• _BRIEF_:
Below are the records; give again exactly the line with "apply Vector.ext", the line with "a HalfWord. -/", and each line that lies between them, and nothing besides.

--------------------------------

/-- R179 over one word: `F` and the responses change together. -/
theorem executeWord_goneWrong_iff {w : CommandWord} {s t : State} (h : s.goneWrong ↔ s.f = true)
    (hw : executeWord w s = .next t) : t.pending = s.pending ∧ (t.goneWrong ↔ t.f = true) := by
  obtain ⟨u, r, hnext, -, hlatched⟩ := executeWord_answers_once w s
  obtain rfl := next_inj.1 ((hnext s.pending s.responses).symm.trans hw)
  refine ⟨rfl, (goneWrong_append rfl).trans ?_⟩
  rw [h, ← Bool.or_eq_true, ← hlatched]
  rfl

theorem step_goneWrong_iff {s t : State} (hreset : ∀ a ∈ s.pending, a ≠ .reset) (h : s.goneWrong ↔ s.f = true)
    (hstep : step s = .next t) : (∀ a ∈ t.pending, a ≠ .reset) ∧ (t.goneWrong ↔ t.f = true) := by
  rcases step_cases hstep with ⟨-, rfl⟩ | ⟨rest, hp, -⟩ | ⟨w, rest, hp, hw⟩
  · exact ⟨hreset, h⟩
  · exact absurd rfl (hreset .reset (by rw [hp]; exact List.mem_cons_self))
  · obtain ⟨hpending, hgone⟩ := executeWord_goneWrong_iff (s := { s with pending := rest }) h hw
    refine ⟨fun a ha => hreset a ?_, hgone⟩
    rw [hpending] at ha
    rw [hp]
    exact List.mem_cons_of_mem _ ha

theorem core_run_goneWrong_iff {n : Nat} {s t : State} (hreset : ∀ a ∈ s.pending, a ≠ .reset)
    (h : s.goneWrong ↔ s.f = true) (hrun : Sys2Proof.core.run n s = .next t) : t.goneWrong ↔ t.f = true := by
  induction n generalizing s with
  | zero =>
    obtain rfl := next_inj.1 ((core_run_zero s).symm.trans hrun)
    exact h
  | succ n ih =>
    obtain ⟨v, hstep⟩ := everyStepAnswers.1 s
    obtain ⟨hreset', h'⟩ := step_goneWrong_iff hreset h hstep
    exact ih hreset' h' ((core_run_next hstep).symm.trans hrun)

/-- Settles O48: `STATUS[2]` is `F`, and each step keeps "FLT = 1 was answered exactly when `F = 1`". -/
theorem runGoneWrongExactlyWhenLatched : Obligations.RunGoneWrongExactlyWhenLatched := by
  intro n s t hreset h hrun
  rw [statusWord_getLsbD_two] at h ⊢
  exact core_run_goneWrong_iff hreset h hrun

end Sys2Proof.Machine

/-! # Proofs: the one-page transition function (70_reset_and_hazards.md R182) -/

namespace Sys2Proof.Machine

/-! ## The ten rounds of the page -/

theorem schedule_getElem (s : State) (i : Fin 10) : (schedule s)[i] = memReadK s.k i :=
  Vector.getElem_ofFn i.isLt

/-- After the first `n` rounds of the page's loop the entries up to `n` are those of R103. -/
theorem summaryRounds_take (st : State) (p : Block) {n : Nat} (hn : n ≤ 10) {j : Nat} (hj : j ≤ n) :
    (((List.finRange 10).take n).foldl (fun t i => t.set (i.val + 1) (rf i (memReadK st.k i) t[i.val]))
      (Vector.replicate 11 p))[j]'(by omega) = roundOutput (schedule st) p j := by
  induction n generalizing j with
  | zero =>
    obtain rfl := Nat.le_zero.1 hj
    simp [roundOutput]
  | succ n ih =>
    have hn' : n < 10 := hn
    rw [List.take_succ_eq_append_getElem (by simpa using hn'), List.foldl_append]
    simp only [List.foldl_cons, List.foldl_nil, List.getElem_finRange, Fin.val_cast]
    rcases Nat.le_succ_iff.1 hj with hlt | rfl
    · rw [Vector.getElem_set_ne _ _ (by omega), ih (by omega) hlt]
    · rw [Vector.getElem_set_self, ih (by omega) le_rfl]
      rw [roundOutput_succ _ _ ⟨n, hn'⟩, schedule_getElem]
      rfl

theorem summaryRounds_eq (st : State) (p : Block) : summaryRounds st p = trajectory (schedule st) p := by
  apply Vector.ext
  intro j hj
  rw [trajectory_getElem _ _ hj, ← summaryRounds_take st p le_rfl (Nat.le_of_lt_succ hj)]
  rfl

/-! ## Which words are legal -/

/-- R66 and the page's `legal` say the same, row by row. -/
theorem summaryLegal_eq_wellFormedWord (w : CommandWord) :
    summaryLegal (opField w).toNat (idxField w) (aField w) (bField w) = wellFormedWord w := by
  rw [wellFormedWord_fields]
  generalize opField w = op
  rcases opcode_reserved_or_row op with h | rfl | rfl | rfl | rfl | rfl | rfl | rfl | rfl | rfl
  · simp only [reservedOpcodes, List.mem_cons, List.not_mem_nil, or_false] at h
    rcases h with rfl | rfl | rfl | rfl | rfl | rfl | rfl <;> simp [summaryLegal, reservedOpcodes]
  all_goals simp [summaryLegal, reservedOpcodes]

/-- A word is illegal or the encoding of a command. -/
theorem illegal_or_encode (w : CommandWord) : wellFormedWord w = false ∨ ∃ i, encode i = w := by
  cases hd : decode w with
  | ok i => exact .inr ⟨i, encode_of_decode hd⟩
  | error e => exact .inl ((wellFormedWord_false_iff_decode_error w).2 ⟨e, hd⟩)

/-! ## The page by the kind of word -/

theorem popcount16_le (a : HalfWord) : popcount16 a ≤ 16 := by
  rw [popcount16_eq_card]
  exact card_finset_fin_le _

/-- R84: the page writes the count as a Word, the command as a HalfWord. -/
theorem zext32_countHalf (a : HalfWord) : zext32 (countHalf a) = BitVec.ofNat 32 (popcount16 a) := by
  have hle := popcount16_le a
  apply BitVec.eq_of_toNat_eq
  rw [zext32_toNat, countHalf_toNat, BitVec.toNat_ofNat]
  omega

theorem extract_opField (w : CommandWord) : w.extractLsb' 36 4 = opField w := rfl
theorem extract_idxField (w : CommandWord) : w.extractLsb' 32 4 = idxField w := rfl
theorem extract_aField (w : CommandWord) : w.extractLsb' 16 16 = aField w := rfl
theorem extract_bField (w : CommandWord) : w.extractLsb' 0 16 = bField w := rfl

theorem summaryStep_faulted {s : State} (hf : s.f = true) (w : CommandWord) :
    summaryStep s w = if (opField w).toNat = 0xC ∧ wellFormedWord w = true then (⟨false, statusWord s⟩, s)
      else (⟨true, 0⟩, s) := by
  rw [← summaryLegal_eq_wellFormedWord]
  exact if_pos hf

theorem summaryStep_illegal {s : State} (hf : s.f = false) {w : CommandWord} (hw : wellFormedWord w = false) :
    summaryStep s w = summaryFault s .illCmd := by
  rw [← summaryLegal_eq_wellFormedWord] at hw
  simp only [summaryStep, extract_opField, extract_idxField, extract_aField, extract_bField, hf, hw]
  rfl

theorem wellFormedWord_encode (i : Instr) : wellFormedWord (encode i) = true := by
  rw [← Bool.not_eq_false, wellFormedWord_false_iff_decode_error, decode_encode]
  rintro ⟨e, he⟩
  cases he

/-- RDS is the one command with opcode `0xC`. -/
theorem opField_encode_eq_rds_iff (i : Instr) : (opField (encode i)).toNat = 0xC ↔ i = .rds := by
  cases i <;> simp [encode]

/-- The page on the word of a command, in the terms of `exec_running`. -/
theorem summaryStep_encode {s : State} (hf : s.f = false) (i : Instr) :
    summaryStep s (encode i) = if commandCause i s = .none then (⟨false, completedWord i s⟩, completedState i s)
      else summaryFault s (commandCause i s) := by
  have hlegal := (summaryLegal_eq_wellFormedWord (encode i)).trans (wellFormedWord_encode i)
  simp only [summaryStep, extract_opField, extract_idxField, extract_aField, extract_bField, hlegal]
  rw [if_neg (by simp [hf]), if_neg (by decide)]
  cases i with
  | xor a b => simp [encode, commandCause, completedWord, completedState]
  | add a b => simp [encode, commandCause, completedWord, completedState]
  | popc a => simp [encode, commandCause, completedWord, completedState, zext32_countHalf]
  | rds => simp [encode, commandCause, completedWord, completedState]
  | rol a n =>
    by_cases hn : 15 < n.toNat
    · simp [encode, commandCause, hn]
    · simp [encode, commandCause, completedWord, completedState, hn]
  | kpush v =>
    rcases Bool.eq_false_or_eq_true s.sealed with hs | hs
    · simp [encode, commandCause, hs]
    · by_cases hk : s.kn = 10
      · simp [encode, commandCause, hs, hk]
      · simp [encode, commandCause, completedWord, completedState, hs, hk]
  | kseal =>
    rcases Bool.eq_false_or_eq_true s.sealed with hs | hs
    · simp [encode, commandCause, hs]
    · by_cases hk : s.kn = 10
      · simp [encode, commandCause, completedWord, completedState, hs, hk]
      · simp [encode, commandCause, hs, hk]
  | enc l r =>
    rcases Bool.eq_false_or_eq_true s.sealed with hs | hs
    · simp [encode, commandCause, completedWord, completedState, hs, summaryRounds_eq]
    · simp [encode, commandCause, hs]
  | rdt n =>
    by_cases hn : 10 < n.toNat
    · simp [encode, commandCause, hn]
    · rcases Bool.eq_false_or_eq_true s.tv with htv | htv
      · simp [encode, commandCause, completedWord, completedState, hn, htv]
      · simp [encode, commandCause, hn, htv]

/-- Settles O49: by `F` and by whether the word is a command's; a command's checks are compared in
`summaryStep_encode`. -/
theorem machineIsTheOnePageFunction : Obligations.MachineIsTheOnePageFunction := by
  intro w s
  rw [step_issueNext]
  rcases illegal_or_encode w with hw | ⟨i, rfl⟩
  · rw [← step_issueNext]
    rcases Bool.eq_false_or_eq_true s.f with hf | hf
    · rw [summaryStep_faulted hf, if_neg (by simp [hw]), step_issueNext_illegal_faulted hw hf]
      rfl
    · rw [summaryStep_illegal hf hw, step_issueNext_illegal hw hf]
      rfl
  · rw [executeWord_decoded s (decode_encode i)]
    rcases Bool.eq_false_or_eq_true s.f with hf | hf
    · rw [summaryStep_faulted hf]
      by_cases hi : i = .rds
      · rw [if_pos ⟨(opField_encode_eq_rds_iff i).2 hi, wellFormedWord_encode i⟩, hi]
        rfl
      · rw [if_neg fun h => hi ((opField_encode_eq_rds_iff i).1 h.1), exec_faulted hf hi]
        rfl
    · rw [summaryStep_encode hf]
      by_cases hc : commandCause i s = .none
      · rw [exec_completed hf hc, if_pos hc]
        cases i <;> rfl
      · rw [exec_raised hf hc, if_neg hc]
        rfl

end Sys2Proof.Machine

/-! # Proofs: rotation and population count (00_scope.md R9, R10, 40_alu.md R83, R85, R86) -/

namespace Sys2Proof.Machine

/-! ## Rotation by its bits -/

/-- R9: bit `i` goes to bit `(i + s) mod 16`. -/
theorem rotl16_getLsbD (a : HalfWord) (s : Nibble) {i : Nat} (hi : i < 16) :
    (rotl16 a s).getLsbD ((i + s.toNat) % 16) = a.getLsbD i := by
  have hs : s.toNat < 16 := s.isLt
  rw [rotl16_eq_rotateLeft, BitVec.getLsbD_rotateLeft, Nat.mod_eq_of_lt hs]
  by_cases hlow : i + s.toNat < 16
  · have hkept : ¬ i + s.toNat < s.toNat := by omega
    rw [Nat.mod_eq_of_lt hlow, decide_eq_false hkept, cond_false, decide_eq_true hlow, Bool.true_and,
      Nat.add_sub_cancel]
  · have hmod : (i + s.toNat) % 16 = i + s.toNat - 16 := by omega
    have hwrapped : i + s.toNat - 16 < s.toNat := by omega
    rw [hmod, decide_eq_true hwrapped, cond_true]
    congr 1
    omega

/-- A HalfWord with those bits is the rotation. -/
theorem eq_rotl16 {a b : HalfWord} {s : Nibble}
    (h : ∀ i, i < 16 → b.getLsbD ((i + s.toNat) % 16) = a.getLsbD i) : b = rotl16 a s := by
  have hs : s.toNat < 16 := s.isLt
  apply halfWord_ext
  intro j hj
  have hi : (j + 16 - s.toNat) % 16 < 16 := Nat.mod_lt _ (by decide)
  have hj' : ((j + 16 - s.toNat) % 16 + s.toNat) % 16 = j := by omega
  rw [← hj', h _ hi, rotl16_getLsbD a s hi]

theorem rotl16_zero (a : HalfWord) : rotl16 a 0 = a :=
  if_pos rfl

/-- R85: rotations compose. -/
theorem rotl16_rotl16 (a : HalfWord) (s t : Nibble) :
    rotl16 (rotl16 a s) t = rotl16 a (BitVec.ofNat 4 ((s.toNat + t.toNat) % 16)) := by
  apply eq_rotl16
  intro i hi
  have hsum : (i + (BitVec.ofNat 4 ((s.toNat + t.toNat) % 16)).toNat) % 16
      = ((i + s.toNat) % 16 + t.toNat) % 16 := by
    rw [BitVec.toNat_ofNat]
    omega
  rw [hsum, rotl16_getLsbD _ t (Nat.mod_lt _ (by decide)), rotl16_getLsbD a s hi]

/-- The amount of R85 that undoes a rotation. -/
def undoAmount (s : Nibble) : Nibble := BitVec.ofNat 4 ((16 - s.toNat) % 16)

theorem rotl16_of_sum_zero (a : HalfWord) {s t : Nibble} (h : (s.toNat + t.toNat) % 16 = 0) :
    rotl16 (rotl16 a s) t = a := by
  rw [rotl16_rotl16, h]
  exact rotl16_zero a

--------------------------------

• _TASK RESPONSE_:
  apply Vector.ext
  intro j hj
  rw [trajectory_getElem _ _ hj, ← summaryRounds_take st p le_rfl (Nat.le_of_lt_succ hj)]
  rfl

/-! ## Which words are legal -/

/-- R66 and the page's `legal` say the same, row by row. -/
theorem summaryLegal_eq_wellFormedWord (w : CommandWord) :
    summaryLegal (opField w).toNat (idxField w) (aField w) (bField w) = wellFormedWord w := by
  rw [wellFormedWord_fields]
  generalize opField w = op
  rcases opcode_reserved_or_row op with h | rfl | rfl | rfl | rfl | rfl | rfl | rfl | rfl | rfl
  · simp only [reservedOpcodes, List.mem_cons, List.not_mem_nil, or_false] at h
    rcases h with rfl | rfl | rfl | rfl | rfl | rfl | rfl <;> simp [summaryLegal, reservedOpcodes]
  all_goals simp [summaryLegal, reservedOpcodes]

/-- A word is illegal or the encoding of a command. -/
theorem illegal_or_encode (w : CommandWord) : wellFormedWord w = false ∨ ∃ i, encode i = w := by
  cases hd : decode w with
  | ok i => exact .inr ⟨i, encode_of_decode hd⟩
  | error e => exact .inl ((wellFormedWord_false_iff_decode_error w).2 ⟨e, hd⟩)

/-! ## The page by the kind of word -/

theorem popcount16_le (a : HalfWord) : popcount16 a ≤ 16 := by
  rw [popcount16_eq_card]
  exact card_finset_fin_le _

/-- R84: the page writes the count as a Word, the command as a HalfWord. -/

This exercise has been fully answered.